A ética como um relacionamento entre humanos ganha sentido no Rosto
alheio. É na moralidade da lei proferida pelo Outro que a relação da face-a-
face se sustenta. O Outro faz frente com o Eu e lhe afirma: 'Tu não
matarás', ou seja, tu não podes mais crer que podes tudo. Assim, a epifania
do Rosto é simultaneamente uma só realidade: epifania – palavra-
interdição. O Rosto ao se exprimir, impõe-se, sendo ao mesmo tempo clamor e
exigência, apelando para o Eu se sensibilizar diante da miséria e da sua
nudez do Outro (SUSIN, 1984, p. 217).
Pode-se pensar que o Outro exerce uma forma de ditadura sobre o Eu
mas, na realidade, o que acontece é um relacionamento original que promove
a liberdade. O ser que impõe suscita a bondade, a responsabilidade e ensina
a usufruir das livres decisões que o Eu possui, não deixando que caiam numa
libertinagem.
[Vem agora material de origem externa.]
theorem test_decode_unknown :
    ([0x00E1, 0x0123, 0x0FFF, 0x5121, 0x8AB8, 0x8AB9, 0x8ABA, 0x8ABB, 0x8ABC, 0x8ABD, 0x8ABF, 0x912F, 0xE000, 0xE1A2,
      0xE19F, 0xF000, 0xF175, 0xF108, 0xFFFF] : List Word).all (fun w => decode w == .unknown w) = true := by decide

/-- E9. -/
theorem test_encode_E9 :
    encode (.addReg 0x3 0xA) = 0x83A4 ∧ encode (.shr 0x1 0x2) = 0x8126 ∧ encode (.jpV0 0x3C4) = 0xB3C4 ∧
      encodeDescriptor (.unknown 0x5121) = 0x5121 := by decide

theorem test_decodeTableWord : decodeTableWord 16 0x83A4 = some (.addReg 0x3 0xA) ∧ decodeTableWord 16 0x5121 = none := by
  decide

/-- A word is two bytes, the high byte first; the rest is left over, and one byte is no word (R72). -/
theorem test_decodeBytes :
    decodeBytes [0x12, 0x34, 0x56] = some (.instr (.jp 0x234), [0x56]) ∧ decodeBytes [0x12] = none := by decide

theorem test_assemble :
    assemble ⟨.jp, [.v 0x0, .addr 0x20A]⟩ = some 0xB20A ∧ assemble ⟨.jp, [.v 0x1, .addr 0x20A]⟩ = none ∧
      assemble ⟨.word, [.word 0xF007]⟩ = some 0xF007 := by decide

theorem test_assembler_text :
    (disassemble (.instr (.ldImm 0xA 0xAA))).text = "LD VA, 0xAA" ∧
      (disassemble (.instr (.ldI 0x2F0))).text = "LD I, 0x2F0" := by decide

/-! ## Control flow (2.2) -/

/-- CTL1. -/
theorem test_nop : after (setup 0x204 []) 0x0000 (fun t => (t.pc, t.diagnostics)) = some (0x206, []) := by decide

/-- CTL2. -/
theorem test_ret :
    after { State.reset with pc := 0x20C, sp := 1, stack := (Vector.replicate 16 0).set 0 0x204 } 0x00EE
      (fun t => (t.pc, t.sp, t.stack[0])) = some (0x204, 0, 0x204) := by decide

/-- CTL3. -/
theorem test_ret_empty :
    after (setup 0x300 []) 0x00EE (fun t => (t.pc, t.sp, t.diagnostics)) =
      some (0x302, 0, [{ code := 3, kind := .stackUnderflow, pc := 0x300, word := 0x00EE }]) := by decide

/-- CTL4. -/
theorem test_jp : after (setup 0x20A []) 0x120E (·.pc) = some 0x20E := by decide
/-- CTL5. -/
theorem test_jp_self : after (setup 0x20A []) 0x120A (fun t => (t.pc, t.run)) = some (0x20A, .running) := by decide

/-- CTL7: the pushed PC is not masked. -/
theorem test_call :
    after (setup 0xFFE []) 0x2300 (fun t => (t.pc, t.sp, t.stack[0])) = some (0x300, 1, 0x1000) := by decide

/-- CTL8. -/
theorem test_call_full :
    after (stacked 0x208 16) 0x2204 (fun t => (t.pc, t.sp, t.stack, t.diagnostics)) =
      some (0x20A, 16, Vector.replicate 16 0x0300,
        [{ code := 2, kind := .stackOverflow, pc := 0x208, word := 0x2204 }]) := by decide

/-- CTL9. -/
theorem test_seImm : after (setup 0x200 [(0x3, 0x42)]) 0x3342 (·.pc) = some 0x204 := by decide
/-- CTL10. -/
theorem test_seImm_not_taken : after (setup 0x200 [(0x3, 0x41)]) 0x3342 (·.pc) = some 0x202 := by decide
/-- CTL11. -/
theorem test_sneImm : after (setup 0x208 [(0x1, 0x04)]) 0x4100 (·.pc) = some 0x20C := by decide
/-- CTL12. -/
theorem test_sneImm_not_taken : after (setup 0x208 []) 0x4100 (·.pc) = some 0x20A := by decide
/-- CTL13. -/
theorem test_seReg : after (setup 0x300 [(0x1, 0x07), (0x2, 0x07)]) 0x5120 (·.pc) = some 0x304 := by decide
/-- CTL14. -/
theorem test_seReg_not_taken : after (setup 0x300 [(0x1, 0x07), (0x2, 0x08)]) 0x5120 (·.pc) = some 0x302 := by decide
/-- CTL16. -/
theorem test_sneReg : after (setup 0x300 [(0x1, 0x07), (0x2, 0x08)]) 0x9120 (·.pc) = some 0x304 := by decide
/-- CTL17. -/
theorem test_sneReg_same : after (setup 0x300 [(0x4, 0x99)]) 0x9440 (·.pc) = some 0x302 := by decide

/-! ## Loads and arithmetic (2.3) -/

/-- ALU1. -/
theorem test_ldImm : after (setup 0x200 [(0x0, 0x00)]) 0x6005 (shown [0x0]) = some [0x05] := by decide
/-- ALU4. -/
theorem test_addImm : after (setup 0x200 [(0x1, 0xFF), (0xF, 0x00)]) 0x7101 (shown [0x1, 0xF]) = some [0x00, 0x00] := by decide
/-- ALU6. -/
theorem test_ldReg : after (setup 0x200 [(0x1, 0x00), (0x2, 0x9C)]) 0x8120 (shown [0x1, 0x2]) = some [0x9C, 0x9C] := by decide
/-- ALU7. -/
theorem test_or : after (setup 0x200 [(0x1, 0x0F), (0x2, 0xF0), (0xF, 0x01)]) 0x8121 (shown [0x1, 0xF]) = some [0xFF, 0x01] := by decide
/-- ALU8. -/
theorem test_and : after (setup 0x200 [(0x1, 0x3C), (0x2, 0x0F), (0xF, 0x01)]) 0x8122 (shown [0x1, 0xF]) = some [0x0C, 0x01] := by decide
/-- ALU35. -/
theorem test_and_flag_register : after (setup 0x200 [(0xF, 0x01), (0x1, 0xF0)]) 0x8F12 (shown [0xF]) = some [0x00] := by decide
/-- ALU9. -/
theorem test_xor : after (setup 0x200 [(0x1, 0x3C), (0x2, 0x0F), (0xF, 0x01)]) 0x8123 (shown [0x1, 0xF]) = some [0x33, 0x01] := by decide
/-- ALU12. -/
theorem test_addReg : after (setup 0x200 [(0x1, 0xFF), (0x2, 0xFF)]) 0x8124 (shown [0x1, 0xF]) = some [0xFE, 0x01] := by decide
/-- ALU30. -/
theorem test_addReg_flag_register : after (setup 0x200 [(0xF, 0x01), (0xE, 0xFF)]) 0x8FE4 (shown [0xF]) = some [0x01] := by decide
/-- ALU29. -/
theorem test_addReg_flag_source : after (setup 0x200 [(0x1, 0x10), (0xF, 0x01)]) 0x81F4 (shown [0x1, 0xF]) = some [0x11, 0x00] := by decide
/-- ALU15. -/
theorem test_sub_equal : after (setup 0x200 [(0x1, 0x10), (0x2, 0x10)]) 0x8125 (shown [0x1, 0xF]) = some [0x00, 0x01] := by decide
/-- ALU17. -/
theorem test_sub_borrow : after (setup 0x200 [(0x1, 0x10), (0x2, 0x20)]) 0x8125 (shown [0x1, 0xF]) = some [0xF0, 0x00] := by decide
/-- ALU18. -/
theorem test_subn : after (setup 0x200 [(0x1, 0x10), (0x2, 0x20)]) 0x8127 (shown [0x1, 0xF]) = some [0x10, 0x01] := by decide
/-- ALU19. -/
theorem test_subn_borrow : after (setup 0x200 [(0x1, 0x01), (0x2, 0x00)]) 0x8127 (shown [0x1, 0xF]) = some [0xFF, 0x00] := by decide
/-- ALU21. -/
theorem test_shr : after (setup 0x200 [(0x1, 0x80), (0x2, 0x01)]) 0x8126 (shown [0x1, 0xF]) = some [0x40, 0x00] := by decide
/-- ALU22. -/
theorem test_shr_quirk : after (quirkVy (setup 0x200 [(0x1, 0x80), (0x2, 0x01)])) 0x8126 (shown [0x1, 0xF]) = some [0x00, 0x01] := by decide
/-- ALU25. -/
theorem test_shl : after (setup 0x200 [(0x1, 0x81), (0x2, 0x01)]) 0x812E (shown [0x1, 0xF]) = some [0x02, 0x01] := by decide
/-- ALU26. -/
theorem test_shl_quirk : after (quirkVy (setup 0x200 [(0x1, 0x81), (0x2, 0x01)])) 0x812E (shown [0x1, 0xF]) = some [0x02, 0x00] := by decide

/-! ## Index, indexed jump, random (2.4) -/

/-- IJR2. -/
theorem test_ldI : after (setup 0x200 []) 0xAFFF (fun t => (t.i, t.pc)) = some (0xFFF, 0x202) := by decide
/-- IJR5. -/
theorem test_jpV0_wraps : after (setup 0x200 [(0x0, 0xFF)]) 0xBF80 (·.pc) = some 0x07F := by decide
/-- IJR3. -/
theorem test_jpV0_high_nibble_is_no_register : after (setup 0x200 [(0x0, 0x04), (0x2, 0x55)]) 0xB20A (·.pc) = some 0x20E := by decide
/-- IJR8: the drawn byte is masked and taken from the supplied ones. -/
theorem test_rnd :
    after { State.reset with rand := [0xB7, 0x11] } 0xC30F (fun t => (t.getV 0x3, t.rand)) = some (0x07, [0x11]) := by
  decide

/-- IJR9: with a zero mask the result is 0 whatever is drawn. -/
theorem test_rnd_zero_mask (s : State) : ∃ t, exec (.rnd 0x4 0x00) s = .next t ∧ t.getV 0x4 = 0x00 :=
  ⟨_, rfl, by simp⟩

/-- IJR11: two draws in one tick, in order. -/
theorem test_rnd_twice :
    afterSession [.loadProgram [0xC5, 0xF0, 0xC6, 0x0F], .tick [0x12, 0x34] false]
      { State.reset with cfg := { Config.resetSession with cyclesPerFrame := 2 } } (fun p => shown [0x5, 0x6] p.1) =
      some [0x10, 0x04] := by decide

/-! ## Unimplemented and unknown words (2.5) -/

/-- Every register, I, the timers and memory's first listed bytes of a state; what UNK1 to UNK18 say is unchanged. -/
def kept (t : State) : List Byte × Word × Byte × Byte × Fin 17 × List Byte :=
  (t.v.toList, t.i, t.dt, t.st, t.sp, [0x300, 0x301, 0x302].map t.readMem)

/-- A state in which every conventional effect of an unimplemented opcode would show. -/
def busy : State :=
  { (setup 0x200 [(0x0, 0x7B), (0x1, 0x02), (0x2, 0x01), (0x3, 0x10), (0xF, 0x01)]) with
    i := 0x300, dt := 0x05, st := 0x02, mem := [(0x300, 0xAA)] }

/-- The PC and the one record an unimplemented or unknown word leaves, and whether all of `kept` is as before. -/
def reported (s : State) (w : Nat) : Bool :=
  after s w (fun t => (t.pc, t.diagnostics, kept t)) ==
    some (s.pc + 2, [{ code := 1, kind := .unknownOpcode, pc := s.pc, word := BitVec.ofNat 16 w }], kept s)

theorem test_unimpl00E0 : reported busy 0x00E0 = true := by decide
theorem test_unimplDXYN : reported busy 0xD125 = true := by decide
theorem test_unimplEX9E : reported busy 0xE19E = true := by decide
theorem test_unimplEXA1 : reported busy 0xE1A1 = true := by decide
theorem test_unimplFX07 : reported busy 0xF007 = true := by decide
theorem test_unimplFX0A : reported busy 0xF30A = true := by decide
theorem test_unimplFX15 : reported busy 0xF015 = true := by decide
theorem test_unimplFX18 : reported busy 0xF018 = true := by decide
theorem test_unimplFX1E : reported busy 0xF11E = true := by decide
theorem test_unimplFX29 : reported busy 0xF229 = true := by decide
theorem test_unimplFX33 : reported busy 0xF033 = true := by decide
theorem test_unimplFX55 : reported busy 0xF355 = true := by decide
theorem test_unimplFX65 : reported busy 0xF065 = true := by decide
O Outro provoca a revisão, ou seja, faz aprender a ser humano
com a sua voz (1984, p. 260).
Está-se diante de alguém que se expressa e que potencializa em si a
urgência ética da consciência moral. A presença do Outro proporciona um
constante questionar do Eu, exigente de resposta, a partir de uma revisão
que inaugura o racional vindo de fora, dessa exterioridade Absoluta, que
apela e manda. O Outro, ao se pronunciar, anuncia a sua presença. Esse
encontro, por se ancorar na linguagem, é a inauguração do discurso.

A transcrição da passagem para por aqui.